-- ==== Sys2Proof/Machine/State.lean ====
section
/-! DEFINITION. What a state of the machine holds: the registers of CORE (10_state.md), the command
in flight (10_state.md R41), the reset input, and what the outside world does next. -/

namespace Sys2Proof.Machine

/-- A point value {X, Y, INF} (00_scope.md R12). -/
structure Point where
  x   : Val
  y   : Val
  inf : Bool
deriving DecidableEq, Repr

/-- `IDENTITY = {X = 0, Y = 0, INF = 1}` (10_state.md R23). -/
def Point.identity : Point := ⟨BitVec.zero 512, BitVec.zero 512, true⟩

/-- The seven configuration registers, the source's CurveGroup record (10_state.md R24). -/
structure CurveRegs where
  p  : Val
  a  : Val
  b  : Val
  m  : Val
  q  : Val
  gx : Val
  gy : Val
deriving DecidableEq, Repr

/-- The error codes of STATUS.ERR that CORE produces (10_state.md R30, 60_exceptions.md R171). -/
inductive ErrCode where
  | ok
  | illegal
  | modulus
deriving DecidableEq, Repr

/-- The fields of STATUS (10_state.md R27), less BUSY, which is 1 exactly when there is a command in
flight (10_state.md R41) and is computed from it (`State.busy`). -/
structure Status where
  done   : Bool
  err    : ErrCode
  z      : Bool
  id     : Bool
  ni     : Bool
  cmdovf : Bool
  werr   : Bool
deriving DecidableEq, Repr

/-- The snapshot `snap` (10_state.md R41, 20_memory.md R65): the values a command reads, copied when
it is accepted.  A value the command does not read is not copied; its place holds 0 or IDENTITY
(DESIGN CHOICE, log entry 14). -/
structure Snapshot where
  /-- The selected modulus, cfg.P or cfg.Q. -/
  modulus : Val := BitVec.zero 512
  /-- cfg.A. -/
  coeffA : Val := BitVec.zero 512
  /-- cfg.GX. -/
  gx : Val := BitVec.zero 512
  /-- cfg.GY. -/
  gy : Val := BitVec.zero 512
  /-- x[A]. -/
  xa : Val := BitVec.zero 512
  /-- x[B]. -/
  xb : Val := BitVec.zero 512
  /-- pt[A]. -/
  pa : Point := Point.identity
  /-- pt[B]. -/
  pb : Point := Point.identity
deriving DecidableEq, Repr

/-- PMUL's accumulator, template and remaining scalar, part of the record in flight
(10_state.md R41, 41_point.md R140).  Other commands leave them at rest.  They keep their starting
values until the one completion step (DEDUCED, log entry 12). -/
structure MulWork where
  acc  : Point := Point.identity
  tmpl : Point := Point.identity
  n    : Val := BitVec.zero 512
deriving DecidableEq, Repr

/-- The in-flight record {op, ms, d, a, b, snap} (10_state.md R41). -/
structure Inflight where
  cmd  : Instr
  snap : Snapshot
  work : MulWork
deriving DecidableEq, Repr

/-- What the outside world does next, and when the sequencer moves: one list of these is a whole
interleaving of the two agents (00_scope.md R3, 60_exceptions.md R182). -/
inductive Event where
  /-- The host reads the word at an offset: `MemRead(off, 4)`. -/
  | read (off : Offset)
  /-- The host writes a word at an offset: `MemWrite(off, 4, v)`. -/
  | write (off : Offset) (v : Word)
  /-- The sequencer moves: `Complete()`, if a command is in flight. -/
  | sequencer
  /-- The platform asserts (`true`) or releases (`false`) the reset input `rst`. -/
  | rst (asserted : Bool)
deriving DecidableEq, Repr

/-- The two agents (00_scope.md R3).  The platform's reset input counts with the host. -/
inductive Agent where
  | host
  | sequencer
deriving DecidableEq, Repr

/-- The state of the machine. -/
structure State where
  /-- The instance's operand width W (00_scope.md R6): a parameter, which no step changes. -/
  width : Width
  /-- R0 to R15 (10_state.md R20). -/
  fieldRegs : Vector Val 16
  /-- P0 to P7 (10_state.md R22). -/
  pointRegs : Vector Point 8
  /-- cfg.P, cfg.A, cfg.B, cfg.M, cfg.Q, cfg.GX, cfg.GY (10_state.md R24). -/
  cfg : CurveRegs
  /-- STATUS (10_state.md R27). -/
  status : Status
  /-- CTRL.IE (10_state.md R36). -/
  ie : Bool
  /-- CMDLOG (10_state.md R39). -/
  cmdlog : Word
  /-- The command in flight (10_state.md R41); none when BUSY = 0. -/
  inflight : Option Inflight
  /-- Whether the reset input `rst` is asserted (70_reset_and_hazards.md R200). -/
  rst : Bool
  /-- The model's own: the moves to come, first one first.  Not a register of CORE. -/
  inbox : List Event
  /-- The model's own: the word the last bus read returned, which the host took. -/
  rdata : Word
  /-- The model's own: how many unspecified words have been drawn (`Config.any32`). -/
  draws : Nat
deriving DecidableEq, Repr

/-- Why a step could fault.  There is no constructor: CORE has no trap mechanism, and it reports
every condition in STATUS, which is a next state (60_exceptions.md R170).  Safe: nothing raises one. -/
inductive Fault where
deriving DecidableEq, Repr

/-- Why a step could be refused. -/
inductive Refusal where
  /-- Raised only by an arm of `exec` whose command has no meaning yet; no arm does.  Safe. -/
  | notModelled (mnemonic : String)
deriving DecidableEq, Repr

/-- The values after reset (10_state.md R43), in an instance of the default width W = 512
(00_scope.md R6), with `rst` released and nothing for the host to do; the model's own fields are at
values it chose (DESIGN CHOICE, log entries 4 and 6). -/
def State.reset : State where
  width := .w512
  fieldRegs := Vector.replicate 16 (BitVec.zero 512)
  pointRegs := Vector.replicate 8 Point.identity
  cfg := ⟨.zero 512, .zero 512, .zero 512, .zero 512, .zero 512, .zero 512, .zero 512⟩
  status := ⟨false, .ok, false, false, false, false, false⟩
  ie := false
  cmdlog := 0
  inflight := none
  rst := false
  inbox := []
  rdata := 0
  draws := 0

end Sys2Proof.Machine
end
•••••
## ASSIGNMENT:
For each line above that contains the word "ErrCode", copy that line.

## SOLVED PROBLEM:
inductive ErrCode where
  err    : ErrCode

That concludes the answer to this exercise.